On Friday, Richards, a controversial choice ever since he was announced as the host that would replace longtime face of the show Alex Trebek, decided to step down and reopen the search for a new host. This came on the heels of a devastating exposé of past sexist and off-color comments made during a podcast some seven years ago left his position untenable. Richards plans to stay on as the show’s executive producer.

Ryan Reynolds Backs LeVar Burton’s Campaign To Host ‘Jeopardy!’ Following Mike Richards’ Exit From Role

Oliver’s remarks come after an internet bonfire that exploded into celebration after Richards’ resignation with personalities openly expressing their satisfaction with the host’s demotion, including a dig by the former Jeopardy! champion James Holzhauer.

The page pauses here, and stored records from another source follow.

-- ==== Sys2Proof/Laws/KeptDma.lean ====
section
/-!
SUPPORT. What the operations of Machine/Dma.lean keep: one lemma each, from any state reached.
-/
namespace Sys2Proof.Machine

open Sys2Proof.Safety

theorem State.dmaWriteBack_kept {s0 : State} {s ch d elements result} (h_s : Kept s0 s) :
    Kept s0 (State.dmaWriteBack s ch d elements result) := by
  unfold State.dmaWriteBack
  extract_lets +onlyGivenNames v0
  clear_value v0
  extract_lets +onlyGivenNames v1
  clear_value v1
  extract_lets +onlyGivenNames v2
  clear_value v2
  extract_lets +onlyGivenNames v3
  have h3 : Kept s0 v3 := State.putWords_kept h_s
  clear_value v3
  extract_lets +onlyGivenNames v4
  have h4 : Kept s0 v4 := State.setLv_kept (State.inc32_kept h3)
  clear_value v4
  extract_lets +onlyGivenNames v5
  have h5 : Kept s0 v5 := State.onDm_kept h4
  clear_value v5
  exact kept_ite (State.event_kept h5) h5

theorem State.dmaError_kept {s0 : State} {s ch} (h_s : Kept s0 s) : Kept s0 (State.dmaError s ch) := by
  unfold State.dmaError
  exact State.pfault_kept (State.event_kept (State.onDm_kept h_s))

theorem State.dmaHalt_kept {s0 : State} {s ch addr info write} (h_s : Kept s0 s) :
    Kept s0 (State.dmaHalt s ch addr info write) := by
  unfold State.dmaHalt
  extract_lets +onlyGivenNames v0
  have h0 : Kept s0 v0 := State.dmaError_kept h_s
  clear_value v0
  extract_lets +onlyGivenNames v1
  have h1 : Kept s0 v1 := by
    unfold v1
    exact Kept.plain h0 rfl rfl rfl rfl rfl rfl rfl (by simp [unitCounts])
  clear_value v1
  extract_lets +onlyGivenNames v2
  have h2 : Kept s0 v2 := State.setLv_kept (State.setLv_kept (State.onLv_kept h1))
  clear_value v2
  extract_lets +onlyGivenNames v3
  have h3 : Kept s0 v3 := State.raisePulse_kept (State.pfault_kept (State.event_kept (State.inc16_kept h2)))
  clear_value v3
  extract_lets +onlyGivenNames v4
  clear_value v4
  exact kept_ite h0 (kept_ite h3 (State.startT_kept h3))

theorem State.dmaStart_kept {s0 : State} {s ch} (h_s : Kept s0 s) : Kept s0 (State.dmaStart s ch) := by
  unfold State.dmaStart
  extract_lets +onlyGivenNames v0
  clear_value v0
  extract_lets +onlyGivenNames v1
  clear_value v1
  extract_lets +onlyGivenNames v2
  clear_value v2
  extract_lets +onlyGivenNames v3
  have h3 : Kept s0 v3 := State.onDm_kept h_s
  clear_value v3
  split
  · exact State.dmaHalt_kept h3
  · extract_lets +onlyGivenNames v4
    clear_value v4
    extract_lets +onlyGivenNames v5
    have h5 : Kept s0 v5 := State.dmaError_kept (State.dmaWriteBack_kept h3)
    clear_value v5
    exact kept_ite (State.onDm_kept h3) (kept_ite (State.raisePulse_kept (State.pfault_kept (State.event_kept h5))) (State.onDm_kept h3))

theorem State.dmaPend_kept {s0 : State} {s ch} (h_s : Kept s0 s) : Kept s0 (State.dmaPend s ch) := by
  unfold State.dmaPend
  exact kept_ite (State.onDm_kept h_s) (State.incHalf_kept h_s)

theorem State.dmaTrigger_kept {s0 : State} {s ch} (h_s : Kept s0 s) : Kept s0 (State.dmaTrigger s ch) := by
  unfold State.dmaTrigger
  refine kept_ite h_s ?_
  split
  · exact h_s
  · exact kept_ite (State.dmaPend_kept h_s) (State.dmaStart_kept h_s)

theorem State.dmaTakePending_kept {s0 : State} {s ch} (h_s : Kept s0 s) : Kept s0 (State.dmaTakePending s ch) := by
  unfold State.dmaTakePending
  extract_lets +onlyGivenNames v0
  clear_value v0
  exact kept_ite (State.dmaStart_kept (State.onDm_kept h_s)) h_s

theorem State.dmaEnd_kept {s0 : State} {s ch elements result} (h_s : Kept s0 s) :
    Kept s0 (State.dmaEnd s ch elements result) := by
  unfold State.dmaEnd
  split
  · exact h_s
  · extract_lets +onlyGivenNames v0
    clear_value v0
    extract_lets +onlyGivenNames v1
    have h1 : Kept s0 v1 := State.dmaWriteBack_kept h_s
    clear_value v1
    extract_lets +onlyGivenNames v2
    have h2 : Kept s0 v2 := kept_ite (forN_kept (fun _ _ h3 => kept_ite (State.dmaTrigger_kept h3) h3) h1) h1
    clear_value v2
    exact kept_ite (State.onDm_kept h2) (kept_ite (State.dmaStart_kept h2) (State.dmaTakePending_kept h2))

theorem State.dmaGo_kept {s0 : State} {s ch} (h_s : Kept s0 s) : Kept s0 (State.dmaGo s ch) := by
  unfold State.dmaGo
  extract_lets +onlyGivenNames v0
  clear_value v0
  extract_lets +onlyGivenNames v1
  have h1 : Kept s0 v1 := kept_ite (State.onDm_kept h_s) h_s
  clear_value v1
  exact kept_ite h_s (kept_ite (State.dmaTrigger_kept h1) (kept_ite (State.dmaTakePending_kept (State.onDm_kept h1)) h1))

theorem State.dmaStop_kept {s0 : State} {s ch} (h_s : Kept s0 s) : Kept s0 (State.dmaStop s ch) := by
  unfold State.dmaStop
  extract_lets +onlyGivenNames v0
  have h0 : Kept s0 v0 := by
    unfold v0
    split
    · exact State.dmaWriteBack_kept h_s
    · exact h_s
  exact kept_ite h0 (State.onDm_kept h0)

theorem State.dmaKick_kept {s0 : State} {s ch} (h_s : Kept s0 s) : Kept s0 (State.dmaKick s ch) := by
  unfold State.dmaKick
  exact kept_ite (State.dmaStart_kept h_s) h_s

theorem State.chCmd_kept {s0 : State} {s ch v} (h_s : Kept s0 s) : Kept s0 (State.chCmd s ch v) := by
  unfold State.chCmd
  extract_lets +onlyGivenNames v0
  have h0 : Kept s0 v0 := kept_ite (State.dmaStop_kept h_s) h_s
  clear_value v0
  extract_lets +onlyGivenNames v1
  have h1 : Kept s0 v1 := kept_ite (State.dmaGo_kept h0) h0
  clear_value v1
  exact kept_ite (State.dmaKick_kept h1) h1

theorem State.dmaResumeNow_kept {s0 : State} {s} (h_s : Kept s0 s) : Kept s0 (State.dmaResumeNow s) := by
  unfold State.dmaResumeNow
  extract_lets +onlyGivenNames v0
  have h0 : Kept s0 v0 := by
    unfold v0
    exact Kept.plain h_s rfl rfl rfl rfl rfl rfl rfl (by simp [unitCounts])
  clear_value v0
  extract_lets +onlyGivenNames v1
  have h1 : Kept s0 v1 := State.event_kept (State.stopT_kept h0)
  clear_value v1
  refine forN_kept ?_ h1
  intro x3 t4 h5
  extract_lets +onlyGivenNames v6
  clear_value v6
  exact kept_ite h5 (State.dmaStart_kept (State.onDm_kept h5))

theorem State.dmaCmd_kept {s0 : State} {s m v} (h_s : Kept s0 s) : Kept s0 (State.dmaCmd s m v) := by
  unfold State.dmaCmd
  exact kept_ite h_s (kept_ite (State.dmaResumeNow_kept h_s) (State.refuseBy_kept h_s))

theorem execDmaGo_kept {s0 : State} {c s} (h_s : Kept s0 s) : Done s0 (execDmaGo c s) := by
  unfold execDmaGo
  exact done_ite (done_next (State.dmaGo_kept (State.touch_kept h_s))) (done_next h_s)

theorem execDmaStop_kept {s0 : State} {c s} (h_s : Kept s0 s) : Done s0 (execDmaStop c s) := by
  unfold execDmaStop
  exact done_ite (done_next (State.dmaStop_kept (State.touch_kept h_s))) (done_next h_s)

theorem execDmaKick_kept {s0 : State} {c s} (h_s : Kept s0 s) : Done s0 (execDmaKick c s) := by
  unfold execDmaKick
  exact done_ite (done_next (State.dmaKick_kept (State.touch_kept h_s))) (done_next h_s)

theorem execDmaResume_kept {s0 : State} {s} (h_s : Kept s0 s) : Done s0 (execDmaResume s) := by
  unfold execDmaResume
  exact done_ite (done_next (State.dmaCmd_kept (State.touch_kept h_s))) (done_next h_s)

theorem execDmaAutoResume_kept {s0 : State} {s} (h_s : Kept s0 s) : Done s0 (execDmaAutoResume s) := by
  unfold execDmaAutoResume
  exact done_next (State.expire_kept h_s (fun _ h0 => State.dmaResumeNow_kept h0))

theorem execDmaRequest_kept {s0 : State} {line s} (h_s : Kept s0 s) : Done s0 (execDmaRequest line s) := by
  unfold execDmaRequest
  refine done_ite (done_next h_s) ?_
  refine done_next ?_
  refine forN_kept ?_ h_s
  intro x4 t5 h6
  extract_lets +onlyGivenNames v7
  clear_value v7
  exact kept_ite (State.dmaTrigger_kept h6) h6

theorem execDmaPeriodTrigger_kept {s0 : State} {c s} (h_s : Kept s0 s) : Done s0 (execDmaPeriodTrigger c s) := by
  unfold execDmaPeriodTrigger
  extract_lets +onlyGivenNames v0
  clear_value v0
  extract_lets +onlyGivenNames v1
  clear_value v1
  exact done_ite (done_next (State.dmaTrigger_kept (State.onDm_kept (State.reach_kept h_s)))) (done_next h_s)

theorem State.dmaFrame_kept {s0 : State} {s} (h_s : Kept s0 s) : Kept s0 (State.dmaFrame s) := by
  unfold State.dmaFrame
  refine forN_kept ?_ h_s
  intro x1 t2 h3
  extract_lets +onlyGivenNames v4
  clear_value v4
  extract_lets +onlyGivenNames v5
  clear_value v5
  exact kept_ite (State.dmaTrigger_kept h3) h3

theorem State.dmaStrikeStop_kept {s0 : State} {s changed} (h_s : Kept s0 s) : Kept s0 (State.dmaStrikeStop s changed) := by
  unfold State.dmaStrikeStop
  exact forN_kept (fun _ _ h0 => kept_ite (State.onDm_kept (State.dmaStop_kept h0)) h0) h_s

end Sys2Proof.Machine
end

“I was really looking forward to the season premiere where after an exhaustive 61-clue search for the next Jeopardy champion, the show looks past the three obvious candidates and declares Mike Richards the winner,” Holzhauer wrote on Twitter.

With the search beginning anew, a slew of celebrities including Ryan Reynolds, Yvette Nicole Brown, Roxane Gay and Leslie Jones have thrown their support behind Reading Rainbow star LeVar Burton to be considered for the hosting gig.

Reynolds took to Twitter on Saturday to express his belief in the Internet’s power and described how he came into his iconic role in the Deadpool movies.

“Pretty consistently from 2013 to 2015, Deadpool would explode on Twitter with fans wanting me to play him. It was awkward, because I agreed with them. But the studio didn’t see it,” Reynolds wrote.

“Ultimately, the fans won, and the rest is glorious history. I’m forever grateful. Hi @levarburton.”